_WHAT TO DO_: With the line containing "def dsaKeygen (seed" as the start and the line containing "return if small" as the end, transcribe that span of the entries below exactly, including both.

[Collected data]
------------------------------

-- ==== Sys2Proof/Machine/Signature.lean ====
section
/-! DEFINITION. ML-DSA-65, which signs firmware images and attestation reports: 00 R11, 16 R426, R429. The spec names the
scheme and the sizes of its keys and signatures; its steps are those of FIPS 204 (log 7). -/

namespace Sys2Proof.Machine

/-! ### Parameters and arithmetic modulo q -/

def dsaQ : Nat := 8380417
/-- γ₁ and γ₂: the ranges of the mask and of the low bits. -/
def dsaGamma1 : Nat := 524288
def dsaGamma2 : Nat := 261888
/-- τ · η: how far the secret can move a response. -/
def dsaBeta : Nat := 196
/-- ω: the most hints of a signature. -/
def dsaOmega : Nat := 55
/-- Rows and columns of the matrix. -/
def dsaK : Nat := 6
def dsaL : Nat := 5

/-- A polynomial: 256 coefficients modulo q, the constant one first. -/
abbrev Poly := List Nat

def Poly.add (a b : Poly) : Poly := List.zipWith (fun x y => (x + y) % dsaQ) a b
def Poly.sub (a b : Poly) : Poly := List.zipWith (fun x y => (x + dsaQ - y) % dsaQ) a b
def Poly.mul (a b : Poly) : Poly := List.zipWith (fun x y => x * y % dsaQ) a b
def Poly.zero : Poly := List.replicate 256 0

/-- The residue of least magnitude, above -m/2. -/
def centred (x m : Nat) : Int := let r := x % m; if 2 * r ≤ m then r else (r : Int) - m
/-- The residue of an integer. -/
def residue (x : Int) : Nat := (x % dsaQ).toNat
/-- The largest magnitude of a coefficient. -/
def Poly.norm (a : Poly) : Nat := a.foldl (fun n x => max n (centred x dsaQ).natAbs) 0

/-! ### The number-theoretic transform -/

/-- Powers of ζ = 1753, whose order is 512. -/
def zetaPowers : List Nat := (List.range 512).map fun k => 1753 ^ k % dsaQ
/-- The exponent of the `i`-th root: 2·BitRev₈(i) + 1. -/
def rootExp (i : Nat) : Nat := 2 * (List.range 8).foldl (fun n k => n + i / 2 ^ k % 2 * 2 ^ (7 - k)) 0 + 1

/-- The values of a polynomial at the roots. -/
def Poly.ntt (a : Poly) : Poly :=
  (List.range 256).map fun i => let z := zetaPowers.getD (rootExp i) 0; a.foldr (fun x v => (x + v * z) % dsaQ) 0
/-- The polynomial of its values at the roots; 8347681 is 1/256. -/
def Poly.ofNtt (a : Poly) : Poly :=
  let es := (List.range 256).map rootExp
  (List.range 256).map fun j =>
    8347681 * (List.zipWith (fun v e => v * zetaPowers.getD ((512 - e) * j % 512) 0) a es).foldl (· + ·) 0 % dsaQ

/-- A row of the matrix times a vector, all transformed. -/
def dotRow (row v : List Poly) : Poly := (List.zipWith Poly.mul row v).foldl Poly.add Poly.zero
/-- The matrix, transformed, times a vector. -/
def timesMatrix (m v : List (List Nat)) : List Poly :=
  let w := v.map Poly.ntt
  (List.range dsaK).map fun r => (dotRow ((m.drop (dsaL * r)).take dsaL) w).ofNtt

/-! ### Packing -/

/-- Values of `b` bits each as bytes, least significant first. -/
def packBits (b : Nat) (vs : List Nat) : List Byte :=
  let n := vs.foldr (fun v n => v % 2 ^ b + 2 ^ b * n) 0
  (List.range (vs.length * b / 8)).map fun i => BitVec.ofNat 8 (n / 256 ^ i)
def unpackBits (b : Nat) (bs : List Byte) : List Nat :=
  let n := bs.foldr (fun d n => d.toNat + 256 * n) 0
  (List.range (bs.length * 8 / b)).map fun i => n / 2 ^ (b * i) % 2 ^ b
/-- Coefficients between 1 - b and b, as b less each. -/
def packSigned (b bits : Nat) (a : Poly) : List Byte := packBits bits (a.map fun x => ((b : Int) - centred x dsaQ).toNat)
def unpackSigned (b bits : Nat) (bs : List Byte) : Poly := (unpackBits bits bs).map fun (v : Nat) => residue ((b : Int) - v)

/-! ### Rounding and hints -/

/-- Power2Round: r = r₁·2¹³ + r₀. -/
def lowPart (x : Nat) : Int := centred x 8192
def highPart (x : Nat) : Nat := (((x : Int) - lowPart x) / 8192).toNat

/-- Decompose: high and low bits for 2γ₂. -/
def decompose (x : Nat) : Nat × Int :=
  let r := centred x (2 * dsaGamma2)
  if (x : Int) - r = dsaQ - 1 then (0, r - 1) else ((((x : Int) - r) / (2 * dsaGamma2)).toNat, r)
def highBits (x : Nat) : Nat := (decompose x).1
/-- Whether adding `z` to `r` changes the high bits. -/
def makeHint (z r : Nat) : Bool := highBits r != highBits ((r + z) % dsaQ)
def useHint (h : Bool) (r : Nat) : Nat :=
  match decompose r with
  | (r1, r0) => if !h then r1 else if 0 < r0 then (r1 + 1) % 16 else (r1 + 15) % 16

/-- The hints of a signature: their places row by row, then how many end with each row. -/
def packHints (h : List (List Bool)) : List Byte :=
  let places := h.map fun row => (row.zipIdx.filter (·.1)).map (·.2)
  let flat := places.flatten
  let ends := (List.range h.length).map fun i => ((places.take (i + 1)).map List.length).foldl (· + ·) 0
  ((flat ++ List.replicate (dsaOmega - flat.length) 0) ++ ends).map fun n => BitVec.ofNat 8 n
/-- Whether numbers rise strictly. -/
def rising : List Nat → Bool
  | a :: b :: r => decide (a < b) && rising (b :: r)
  | _ => true
/-- The hints that bytes hold; `none` where they are malformed. -/
def unpackHints (bs : List Byte) : Option (List (List Bool)) :=
  let y := bs.map (·.toNat)
  let ends := y.drop dsaOmega
  let starts := 0 :: ends
  let rows := (List.range dsaK).map fun i => (y.drop (starts.getD i 0)).take (ends.getD i 0 - starts.getD i 0)
  let ordered := (List.range dsaK).all fun i => decide (starts.getD i 0 ≤ ends.getD i 0) && decide (ends.getD i 0 ≤ dsaOmega)
  if ordered && rows.all rising && ((y.take dsaOmega).drop (ends.getD (dsaK - 1) 0)).all (· == 0) then
    some (rows.map fun row => (List.range 256).map fun j => row.contains j)
  else none

/-! ### Sampling (each `none` where the bounded output of the XOF does not suffice) -/

/-- The first 256 of a list. -/
def first256 (l : List Nat) : Option Poly := if l.length < 256 then none else some (l.take 256)

/-- An entry of the matrix, transformed: coefficients of 23 bits below q. -/
def rejNtt (rho : List Byte) (r c : Nat) : Option Poly :=
  let b := (shake128 (rho ++ [BitVec.ofNat 8 c, BitVec.ofNat 8 r]) 1008).map (·.toNat)
  first256 (((List.range 336).map fun i => b.getD (3 * i) 0 + 256 * b.getD (3 * i + 1) 0 + 65536 * (b.getD (3 * i + 2) 0 % 128)).filter (· < dsaQ))
/-- A secret polynomial: coefficients from -4 to 4. -/
def rejBounded (seed : List Byte) (r : Nat) : Option Poly :=
  let b := shake256 (seed ++ [BitVec.ofNat 8 r, BitVec.ofNat 8 (r / 256)]) 544
  let nibbles : List Nat := b.flatMap fun d => [d.toNat % 16, d.toNat / 16]
  first256 ((nibbles.filter (· < 9)).map fun (v : Nat) => residue (4 - (v : Int)))
/-- The whole matrix, row after row. -/
def expandA (rho : List Byte) : Option (List Poly) := (List.range (dsaK * dsaL)).mapM fun i => rejNtt rho (i / dsaL) (i % dsaL)
/-- The mask of one attempt. -/
def expandMask (seed : List Byte) (kappa : Nat) : List Poly :=
  (List.range dsaL).map fun r =>
    let n := kappa + r
    unpackSigned dsaGamma1 20 (shake256 (seed ++ [BitVec.ofNat 8 n, BitVec.ofNat 8 (n / 256)]) 640)

/-- Place the 49 signs of the challenge: `i` is the next place, and bytes above it are passed over. -/
def placeSigns (signs : Nat) : List Nat → Nat → Poly → Option Poly
  | [], i, c => if i = 256 then some c else none
  | j :: r, i, c =>
    if i = 256 then some c
    else if i < j then placeSigns signs r i c
    else placeSigns signs r (i + 1)
      (((c.set i (c.getD j 0))).set j (if signs / 2 ^ (i + 49 - 256) % 2 = 1 then dsaQ - 1 else 1))
/-- The challenge polynomial. -/
def sampleInBall (seed : List Byte) : Option Poly :=
  let b := (shake256 seed 272).map (·.toNat)
  placeSigns ((b.take 8).foldr (fun d n => d + 256 * n) 0) (b.drop 8) 207 Poly.zero

/-! ### Keys, signatures and their verification -/

/-- A key pair before it is encoded. -/
structure DsaKey where
  rho : List Byte
  key : List Byte
  a : List Poly
  s1 : List Poly
  s2 : List Poly
  t : List Poly

/-- Key generation from a seed of 32 bytes. -/
def dsaKeygen (seed : List Byte) : Option DsaKey := do
  let h := shake256 (seed ++ [6, 5]) 128
  let rho := h.take 32
  let inner := (h.drop 32).take 64
  let a ← expandA rho
  let s1 ← (List.range dsaL).mapM fun r => rejBounded inner r
  let s2 ← (List.range dsaK).mapM fun r => rejBounded inner (dsaL + r)
  return ⟨rho, h.drop 96, a, s1, s2, List.zipWith Poly.add (timesMatrix a s1) s2⟩

/-- The public key as bytes. -/
def DsaKey.public (k : DsaKey) : List Byte := k.rho ++ (k.t.flatMap fun p => packBits 10 (p.map highPart))

/-- What is signed of a message: an empty context, the message, bound to the key. -/
def dsaMu (pk msg : List Byte) : List Byte := shake256 (shake256 pk 64 ++ [0, 0] ++ msg) 64

/-- The challenge of an attempt. -/
def dsaChallenge (mu : List Byte) (w1 : List (List Nat)) : List Byte := shake256 (mu ++ w1.flatMap (packBits 4)) 48

/-- One attempt to sign: `some none` where it must be repeated. -/
def signOnce (k : DsaKey) (mu seed : List Byte) (kappa : Nat) : Option (Option (List Byte)) := do
  let y := expandMask seed kappa
  let w := timesMatrix k.a y
  let ch := dsaChallenge mu (w.map (·.map highBits))
  let c ← (sampleInBall ch).map Poly.ntt
  let by_ := fun (v : List Poly) => v.map fun p => (Poly.mul c p.ntt).ofNtt
  let z := List.zipWith Poly.add y (by_ k.s1)
  let r := List.zipWith Poly.sub w (by_ k.s2)
  let t0 := by_ (k.t.map (·.map fun x => residue (lowPart x)))
  let h := List.zipWith (fun r t => List.zipWith (fun x y => makeHint ((dsaQ - y) % dsaQ) ((x + y) % dsaQ)) r t) r t0
  let small := z.all (fun p => decide (p.norm < dsaGamma1 - dsaBeta)) &&
    r.all (fun p => p.all fun x => decide ((decompose x).2.natAbs < dsaGamma2 - dsaBeta)) &&
    t0.all (fun p => decide (p.norm < dsaGamma2)) && decide ((h.flatten.filter id).length ≤ dsaOmega)
  return if small then some (ch ++ z.flatMap (packSigned dsaGamma1 20) ++ packHints h) else none

/-- Attempts until one succeeds. -/
def signLoop (k : DsaKey) (mu seed : List Byte) : Nat → Nat → Option (List Byte)
  | 0, _ => none
  | fuel + 1, kappa =>
    match signOnce k mu seed kappa with
    | none => none
    | some (some sig) => some sig
    | some none => signLoop k mu seed fuel (kappa + dsaL)

/-- ML-DSA-65 key generation: the public key of a seed (R429). -/
def mldsaPublic (seed : List Byte) : List Byte := ((dsaKeygen seed).map DsaKey.public).getD (Config.unsampled seed)

/-- ML-DSA-65 signing: the key's seed, 32 random bytes and the message (R429). -/
def mldsaSign (seed rnd msg : List Byte) : List Byte :=
  (do
    let k ← dsaKeygen seed
    let mu := dsaMu k.public msg
    signLoop k mu (shake256 (k.key ++ rnd ++ mu) 64) 814 0).getD (Config.unsampled (seed ++ rnd ++ msg))

/-- ML-DSA-65 verification: public key, message, signature (R11, R426). -/
def mldsaVerify (pk msg sig : List Byte) : Bool :=
  (do
    let ch := sig.take 48
    let z := (List.range dsaL).map fun i => unpackSigned dsaGamma1 20 ((sig.drop (48 + 640 * i)).take 640)
    let h ← unpackHints (sig.drop (48 + 640 * dsaL))
    let a ← expandA (pk.take 32)
    let c ← (sampleInBall ch).map Poly.ntt
    let t1 := (List.range dsaK).map fun i => (unpackBits 10 ((pk.drop (32 + 320 * i)).take 320)).map fun v => v * 8192 % dsaQ
    let w := List.zipWith Poly.sub (timesMatrix a z) (t1.map fun (p : Poly) => (Poly.mul c p.ntt).ofNtt)
    let w1 := List.zipWith (fun p b => List.zipWith (fun x y => useHint y x) p b) w h
    return pk.length == 1952 && sig.length == 3309 && z.all (fun p => decide (p.norm < dsaGamma1 - dsaBeta)) &&
      dsaChallenge (dsaMu pk msg) w1 == ch).getD false

end Sys2Proof.Machine
end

------------------------------

_OUTPUT FOR THIS EXERCISE_:
def dsaKeygen (seed : List Byte) : Option DsaKey := do
  let h := shake256 (seed ++ [6, 5]) 128
  let rho := h.take 32
  let inner := (h.drop 32).take 64
  let a ← expandA rho
  let s1 ← (List.range dsaL).mapM fun r => rejBounded inner r
  let s2 ← (List.range dsaK).mapM fun r => rejBounded inner (dsaL + r)
  return ⟨rho, h.drop 96, a, s1, s2, List.zipWith Poly.add (timesMatrix a s1) s2⟩

/-- The public key as bytes. -/
def DsaKey.public (k : DsaKey) : List Byte := k.rho ++ (k.t.flatMap fun p => packBits 10 (p.map highPart))

/-- What is signed of a message: an empty context, the message, bound to the key. -/
def dsaMu (pk msg : List Byte) : List Byte := shake256 (shake256 pk 64 ++ [0, 0] ++ msg) 64

/-- The challenge of an attempt. -/
def dsaChallenge (mu : List Byte) (w1 : List (List Nat)) : List Byte := shake256 (mu ++ w1.flatMap (packBits 4)) 48

/-- One attempt to sign: `some none` where it must be repeated. -/
def signOnce (k : DsaKey) (mu seed : List Byte) (kappa : Nat) : Option (Option (List Byte)) := do
  let y := expandMask seed kappa
  let w := timesMatrix k.a y
  let ch := dsaChallenge mu (w.map (·.map highBits))
  let c ← (sampleInBall ch).map Poly.ntt
  let by_ := fun (v : List Poly) => v.map fun p => (Poly.mul c p.ntt).ofNtt
  let z := List.zipWith Poly.add y (by_ k.s1)
  let r := List.zipWith Poly.sub w (by_ k.s2)
  let t0 := by_ (k.t.map (·.map fun x => residue (lowPart x)))
  let h := List.zipWith (fun r t => List.zipWith (fun x y => makeHint ((dsaQ - y) % dsaQ) ((x + y) % dsaQ)) r t) r t0
  let small := z.all (fun p => decide (p.norm < dsaGamma1 - dsaBeta)) &&
    r.all (fun p => p.all fun x => decide ((decompose x).2.natAbs < dsaGamma2 - dsaBeta)) &&
    t0.all (fun p => decide (p.norm < dsaGamma2)) && decide ((h.flatten.filter id).length ≤ dsaOmega)
  return if small then some (ch ++ z.flatMap (packSigned dsaGamma1 20) ++ packHints h) else none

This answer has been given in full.